Approximately 100 mL of black liquor was diluted with 900 mL of deionized water and left under agitation for 2 h. Then, pH was lowered to 2 by the slow addition of sulfuric acid (volume fraction = 22 %) and stirred for 30 min, followed by standing for 12 h. The precipitated lignin was filtered through a 1.2-mm cellulose nitrate filter. After filtration, the precipitate was washed 2 times with acidified water (pH = 2), and freeze-dried for 72 h. Finally, the solid obtained was powdered in an agate mortar and stored in an amber glass bottle. The yield was 5 g for 100 mL of black liquor.

Acetylation of samples

Approximately 100 mg of lignin were placed in a dry vial, and 0.5 mL of pyridine was added. Then, the vial was sealed and constantly stirred at 37 °C for 1 h or until the lignin was completely dissolved. Afterwards, 1 mL of the acetylation agent, acetic anhydride, was added. The reaction was carried out with constant agitation at 37 °C for 72 h. Finally, the vial was opened and 0.44 mL of methanol was added to remove the excess of pyridine and acetic anhydride.

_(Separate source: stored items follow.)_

-- ==== Sys2Proof/Machine/Operands.lean ====
section
/-! DEFINITION. The operand forms: rounding and the integer square root (R1, R118), the words and numbers of order
bodies with their ranges (R8, R16, R40, R67, R131, R154, R172, R178), and the fields of a returned telegram (R49). -/

namespace Sys2Proof.Machine

/-! ## Rounding (R1) -/

/-- R1 "rounded" of a / b for b > 0: nearest integer, halves away from zero. -/
def rounded (a : Int) (b : Nat) : Int :=
  let q : Nat := (2 * a.natAbs + b) / (2 * b)
  if a < 0 then -(q : Int) else q

/-- One more bit pair of the integer square root; `fuel` bounds the number of bits of the root. -/
def isqrtAux : Nat → Nat → Nat
  | 0, _ => 0
  | fuel + 1, n =>
    let r := 2 * isqrtAux fuel (n / 4)
    if (r + 1) * (r + 1) ≤ n then r + 1 else r

/-- R118: the largest integer whose square does not exceed n (n below 4^32; 2 × 100 × 350,000 is the largest needed). -/
def isqrt (n : Nat) : Nat := isqrtAux 32 n

/-- R2: a position clamped to an interval. -/
def clampInt (lo hi x : Int) : Int := if x < lo then lo else if hi < x then hi else x

/-- R2: the lower end of the coordinate range. -/
def coordinateMin : Int := -50000

/-- R2: the upper end of the coordinate range. -/
def coordinateMax : Int := 300000

/-- R2: within the coordinate range. -/
def inCoordinates (x : Int) : Bool := coordinateMin ≤ x && x ≤ coordinateMax

/-- R3: the direction of a signed speed or difference, absent for 0. -/
def directionOf (x : Int) : Option Direction :=
  if 0 < x then some .outward else if x < 0 then some .inward else none

/-- R3: a magnitude taken in a direction. -/
def Direction.signed (d : Direction) (n : Nat) : Int :=
  match d with
  | .outward => n
  | .inward => -(n : Int)

/-- R3: the opposite direction. -/
def Direction.opposite : Direction → Direction
  | .outward => .inward
  | .inward => .outward

/-- R3: x lies beyond the threshold t in direction d (strictly). -/
def beyond (d : Direction) (x t : Int) : Bool :=
  match d with
  | .outward => t < x
  | .inward => x < t

/-- Milliseconds as microseconds. -/
def msToUs (n : Nat) : Nat := n * 1000

/-- Seconds as microseconds. -/
def sToUs (n : Nat) : Nat := n * 1000000

/-! ## Words and numbers of order bodies (R172) -/

/-- off 0, on 1. -/
def onOff (b : Byte) : Option Bool :=
  if b = 0 then some false else if b = 1 then some true else none

/-- LEAF 0, TRAY 1. -/
def kindWord (b : Byte) : Option CarriageKind :=
  if b = 0 then some .leaf else if b = 1 then some .tray else none

/-- Ring A 0, ring B 1. -/
def ringWord (b : Byte) : Option RingId :=
  if b = 0 then some .a else if b = 1 then some .b else none

/-- OUTWARD 0, INWARD 1. -/
def directionWord (b : Byte) : Option Direction :=
  if b = 0 then some .outward else if b = 1 then some .inward else none

/-- NONE 0, CAP 1, NO_START 2, HOLD 3. -/
def actionWord (b : Byte) : Option WindAction :=
  if b = 0 then some .none else if b = 1 then some .cap else if b = 2 then some .noStart
  else if b = 3 then some .hold else none

/-- A number below n, from a byte. -/
def finByte (n : Nat) (b : Byte) : Option (Fin n) :=
  if h : b.toNat < n then some ⟨b.toNat, h⟩ else none

/-- An unsigned field within lo to hi. -/
def natIn (lo hi : Nat) {w : Nat} (x : BitVec w) : Option Nat :=
  if lo ≤ x.toNat && x.toNat ≤ hi then some x.toNat else none

/-- A signed field within lo to hi. -/
def intIn (lo hi : Int) {w : Nat} (x : BitVec w) : Option Int :=
  if lo ≤ x.toInt && x.toInt ≤ hi then some x.toInt else none

/-- R9 step 4: the record when every field lies in its range of R8; the refuge is left to step 5. -/
def carriageConfigOf (b : CarriageBody) : Option CarriageConfig := do
  let enabled ← onOff b.enabled
  let kind ← kindWord b.kind
  let ring ← ringWord b.ring
  let railCount ← natIn 1 4 b.railCount
  let travelMin ← natIn 0 250000 b.travelMin
  let travelMax ← natIn 0 250000 b.travelMax
  let maxSpeed ← natIn 1 600 b.maxSpeed
  let creepSpeed ← natIn 1 50 b.creepSpeed
  let acceleration ← natIn 1 100 b.acceleration
  let deceleration ← natIn 1 100 b.deceleration
  let trimGain ← natIn 0 2000 b.trimGain
  let trimLimit ← natIn 0 100 b.trimLimit
  let skewWarn ← natIn 1 500 b.skewWarn
  let skewTrip ← natIn 1 1000 b.skewTrip
  let deviationLimit ← natIn 1 500 b.deviationLimit
  let slipLimit ← natIn 1 2000 b.slipLimit
  let arrivalTolerance ← natIn 1 100 b.arrivalTolerance
  let standstillBand ← natIn 1 20 b.standstillBand
  let overtravelMargin ← natIn 0 5000 b.overtravelMargin
  let reversalDwell ← natIn 0 30000 b.reversalDwell
  let releaseTimeout ← natIn 100 10000 b.releaseTimeout
  let setTimeout ← natIn 100 10000 b.setTimeout
  let blindTolerance ← natIn 0 5 b.blindTolerance
  let minStations ← natIn 1 6 b.minStations
  let blockTimeout ← natIn 0 3600 b.blockTimeout
  let grantTimeout ← natIn 1 600 b.grantTimeout
  let priority ← natIn 0 3 b.priority
  let resumeWind ← onOff b.resumeWind
  let resumeLoss ← onOff b.resumeLoss
  some { enabled, kind, ring, railCount, travelMin := travelMin, travelMax := travelMax,
         refuge := b.refuge.toNat, maxSpeed, creepSpeed, acceleration, deceleration, trimGain, trimLimit,
         skewWarn, skewTrip, deviationLimit, slipLimit, arrivalTolerance, standstillBand, overtravelMargin,
         reversalDwell, releaseTimeout, setTimeout, blindTolerance, minStations, blockTimeout, grantTimeout,
         priority, resumeWind, resumeLoss }

/-- R9 step 5: the fields agree with each other. -/
def CarriageConfig.agrees (c : CarriageConfig) : Bool :=
  c.travelMin < c.travelMax && c.travelMin ≤ c.refuge && c.refuge ≤ c.travelMax &&
  c.skewWarn < c.skewTrip && c.creepSpeed ≤ c.maxSpeed

/-- R17 step 3: the configuration when every field lies in its range of R16. -/
def stationConfigOf (b : StationBody) : Option StationConfig := do
  let enabled ← onOff b.enabled
  let carriage ← finByte 6 b.carriage
  let rail ← finByte 4 b.rail
  let node ← finByte 40 b.node
  let mount ← intIn (-50000) 50000 b.mount
  some { enabled, carriage, rail, node, mount }

/-- R68 step 5: an entry that empties its index, or a plate in range; `none` when out of range. -/
def plateEntryOf (b : PlateBody) : Option (Option Plate) :=
  if b.id = 0 then some none
  else if inCoordinates b.position.toInt && b.mask ≠ 0 && b.mask.toNat < 16 then
    some (some ⟨b.id, b.position.toInt, b.mask.setWidth 4⟩)
  else none

/-- R132 step 3: the entry when every field lies in its range of R131. -/
def interlockOf (b : InterlockBody) : Option Interlock := do
  let enabled ← onOff b.enabled
  let carriageA ← finByte 6 b.carriageA
  let directionA ← directionWord b.directionA
  let limitA ← intIn coordinateMin coordinateMax b.limitA
  let carriageB ← finByte 6 b.carriageB
  let directionB ← directionWord b.directionB
  let thresholdB ← intIn coordinateMin coordinateMax b.thresholdB
  some { enabled, carriageA, directionA, limitA, carriageB, directionB, thresholdB }

/-- R155 step 3: the site settings when every field lies in its range of R154. -/
def siteSettingsOf (b : SiteBody) : Option SiteSettings := do
  let e0 ← onOff b.enabled[0]
  let e1 ← onOff b.enabled[1]
  let e2 ← onOff b.enabled[2]
  let e3 ← onOff b.enabled[3]
  let g0 ← natIn 1 4095 b.gain[0]
  let g1 ← natIn 1 4095 b.gain[1]
  let g2 ← natIn 1 4095 b.gain[2]
  let g3 ← natIn 1 4095 b.gain[3]
  let u1 ← natIn 1 750 b.gust[0]
  let u2 ← natIn 1 750 b.gust[1]
  let u3 ← natIn 1 750 b.gust[2]
  let a1 ← natIn 1 750 b.mean[0]
  let a2 ← natIn 1 750 b.mean[1]
  let a3 ← natIn 1 750 b.mean[2]
  let hysteresis ← natIn 0 100 b.hysteresis
  let descentDwell ← natIn 60 3600 b.descentDwell
  let blindLevel ← finByte 4 b.blindLevel
  let startLevel ← finByte 4 b.startLevel
  some { enabled := #v[e0, e1, e2, e3], gain := #v[g0, g1, g2, g3], gust := #v[u1, u2, u3],
         mean := #v[a1, a2, a3], hysteresis, descentDwell, blindLevel, startLevel }

/-- R155 step 4, SITE part: the thresholds rise strictly and H lies below G_1 and A_1. -/
def SiteSettings.agrees (s : SiteSettings) : Bool :=
  s.gust[0] < s.gust[1] && s.gust[1] < s.gust[2] && s.mean[0] < s.mean[1] && s.mean[1] < s.mean[2] &&
  s.hysteresis < s.gust[0] && s.hysteresis < s.mean[0]

/-- The rank of an action in severity (R154), which is also its word code (R172). -/
def WindAction.severity : WindAction → Nat
  | .none => 0
  | .cap => 1
  | .noStart => 2
  | .hold => 3

/-- R155 step 3: the responses when every field lies in its range of R154. -/
def responsesOf (b : ResponseBody) : Option Responses := do
  let a1 ← actionWord b.actions[0]
  let a2 ← actionWord b.actions[1]
  let a3 ← actionWord b.actions[2]
  let c1 ← natIn 1 100 b.caps[0]
  let c2 ← natIn 1 100 b.caps[1]
  let c3 ← natIn 1 100 b.caps[2]
  some #v[⟨a1, c1⟩, ⟨a2, c2⟩, ⟨a3, c3⟩]

/-- R155 step 4, carriage part: the severity does not fall from one level to the next. -/
def responsesAgree (r : Responses) : Bool :=
  r[0].action.severity ≤ r[1].action.severity && r[1].action.severity ≤ r[2].action.severity

/-- The first `n` notice classes when each is 0 to 2 (R178). -/
def noticeClasses (v : Vector Byte 16) : Option (Vector (Fin 3) 16) :=
  if v.toList.all (fun b => b.toNat < 3) then
    some (Vector.ofFn fun i => Fin.ofNat 3 (v[i].toNat))
  else none

/-- R178 check 2: the notice settings when every field is defined and in range. -/
def noticeSettingsOf (b : NoticesBody) : Option NoticeSettings := do
  let master ← onOff b.master
  let classes ← noticeClasses b.classes
  let silence ← if b.silence = 0 then some 0 else natIn 100 10000 b.silence
  some { master, classes, silence }

/-- R41 step 3: the ring settings when every field lies in its range of R40. -/
def ringSettingsOf (b : WakeBody) : Option RingSettings := do
  let period ← if b.period = 10 || b.period = 20 || b.period = 40 || b.period = 80 then some b.period.toNat else none
  let nodes ← natIn 1 40 b.nodes
  let sampleLead ← natIn 200 5000 b.sampleLead
  let ageLimit ← natIn 0 5000 b.ageLimit
  let lossLimit ← natIn 1 20 b.lossLimit
  some { period, nodes, sampleLead, ageLimit, lossLimit }

/-! ## A returned telegram (R49) -/

/-- The byte at an offset of a telegram. -/
def byteAt (bytes : List Byte) (i : Nat) : Byte := bytes.getD i 0

/-- Two bytes at an offset, most significant first. -/
def halfAt (bytes : List Byte) (i : Nat) : Half := byteAt bytes i ++ byteAt bytes (i + 1)

/-- Three bytes at an offset, most significant first. -/
def tripleAt (bytes : List Byte) (i : Nat) : BitVec 24 :=
  byteAt bytes i ++ byteAt bytes (i + 1) ++ byteAt bytes (i + 2)

/-- The ring id byte of a ring (R49). -/
def ringCode : RingId → Byte
  | .a => 1
  | .b => 2

/-- The length of a telegram of N slots in bytes (R49). -/
def telegramLength (nodes : Nat) : Nat := 42 + 16 * nodes

/-- The hop count field of a copy (R49). -/
def copyHops (bytes : List Byte) : Nat := (byteAt bytes 12).toNat

/-- The uplink part of the slot of node n in a copy (R49). -/
def copySlot (bytes : List Byte) (n : Nat) : Slot :=
  let o := 42 + 16 * n
  { status := byteAt bytes (o + 3)
    heard := halfAt bytes (o + 4)
    plate := halfAt bytes (o + 6)
    counts := (tripleAt bytes (o + 8)).toInt
    offset := (halfAt bytes (o + 11)).toInt
    speed := (halfAt bytes (o + 13)).toInt
    load := (byteAt bytes (o + 15)).toNat }

/-- R51: a slot taken from a copy is filled when its status byte is not zero, whichever of its bits are set (log entry
33). -/
def filledSlot (bytes : List Byte) (n : Nat) : Option Slot :=
  let slot := copySlot bytes n
  if slot.status = 0 then none else some slot

/-- Bit 0 of the status byte (R49). -/
def Slot.present (s : Slot) : Bool := s.status.getLsbD 0
/-- Bit 1 of the status byte (R49). -/
def Slot.brakeSet (s : Slot) : Bool := s.status.getLsbD 1
/-- Bit 2 of the status byte (R49). -/
def Slot.brakeReleased (s : Slot) : Bool := s.status.getLsbD 2
/-- Bit 3 of the status byte (R49). -/
def Slot.driveFault (s : Slot) : Bool := s.status.getLsbD 3
/-- Bit 4 of the status byte (R49). -/
def Slot.limitReached (s : Slot) : Bool := s.status.getLsbD 4
/-- Bit 5 of the status byte (R49). -/
def Slot.linkUp (s : Slot) : Bool := s.status.getLsbD 5

/-- The service answer field of a copy (R49). -/
structure ServiceAnswer where
  node : Nat
  kind : Nat
  status : Nat
  data : List Byte
  deriving DecidableEq, Repr

/-- The service answer of a copy (R49); a status of 0 is no answer. -/
def copyAnswer (bytes : List Byte) : Option ServiceAnswer :=
  if byteAt bytes 29 = 0 then none
  else some { node := (byteAt bytes 27).toNat, kind := (byteAt bytes 28).toNat,
              status := (byteAt bytes 29).toNat, data := (bytes.drop 30).take 12 }

/-- The request kind codes of the telegram (R49). -/
def ServiceKind.code : ServiceKind → Nat
  | .identify => 1
  | .load => 2

/-- The identity an IDENTIFY answer carries (R22, R49): the retained reference is kept when its valid mark (status 2)
is set and its plate id is not 0. -/
def ServiceAnswer.identity (a : ServiceAnswer) : Identity :=
  { typeCode := (byteAt a.data 0).toNat
    ratedSpeed := (halfAt a.data 1).toNat
    ratedPower := (byteAt a.data 3).toNat
    scale := (halfAt a.data 4).toNat
    quickStop := (byteAt a.data 6).toNat
    retained := if a.status = 2 && halfAt a.data 7 ≠ 0 then some ⟨halfAt a.data 7, (tripleAt a.data 9).toInt⟩ else none }

/-- The echo a LOAD answer carries (R23, R49). -/
def ServiceAnswer.echo (a : ServiceAnswer) : ParamSet :=
  { ceiling := (halfAt a.data 0).toNat, lossTime := (halfAt a.data 2).toNat, sampleLead := (halfAt a.data 4).toNat }

end Sys2Proof.Machine
end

After 2 h of stirring, the contents of the vial were dried and milled with an agate mortar and pestle.

FT-IR Analysis

The FT-IR spectra were obtained from an IRPrestige-21 (Shimadzu Corporation, Japan) spectrometer using the KBr technique. Their spectra were recorded in the range from 4,000 to 500 cm−1 at 4 cm−1 resolution and 64 scans per sample. The fingerprint region was baseline corrected between 1,900 and 700 cm−1. Before data collection, a background scanning was performed for background correction.

13C-NMR Spectroscopy

Approximately 150 mg of acetylated lignin was mixed with 500 μL of dimethyl sulphoxide-d6 (DMSO-d6) and stirred to fully dissolve. Then analyzed by an Advance II 400 MHz spectrometer (BRUKER, Germany) for 16 h, adopt inverse gate decoupling sequence (C13IG sequence) from Bruker Standard Pulse Library.

2D-NMR Spectroscopy

About 80 mg of non-acetylated lignin and 500 μL of dimethyl sulphoxide-d6 (DMSO-d6) were stirred fully to obtain a solution. The solution was then analyzed using an Advance II 400 MHz spectrometer (BRUKER, Germany) for 12 h, adopting the pulse sequence “ hsqcetgpsisp.2 ” from Bruker Standard Pulse Library.

Molecular Weight Distribution

The column used was a PL-gel 10 mm mixed-B 7.5 mm i.d. column, which was calibrated with PL polystyrene standards. The molecular weight distributions of the non-acetylated lignin samples were obtained using liquid chromatography 1200 (Agilent Technologies Inc., America). Approximately 10 mg of oven-dried non-acetylated lignin sample was fully dissolved in 10 mL of tetrahydrofuran (THF) and 20 μL solutions were injected into the column. The temperature was maintained at 40 °C and the flow rate was kept at 1.0 mL/min.


FT-IR Spectra of Lignin

Both EMAL and AL lignins exhibited some lignin common characteristic FT-IR absorption peaks (Faix 1991; Lin et al. 1992). Specific signal attributions can be seen in Table 1. For black liquor lignin the characteristic absorption peak intensity was lower compared to EMAL. The signals at 1500, 1510, and 1600 cm-1 represented the stretching vibrations of the benzene ring skeleton.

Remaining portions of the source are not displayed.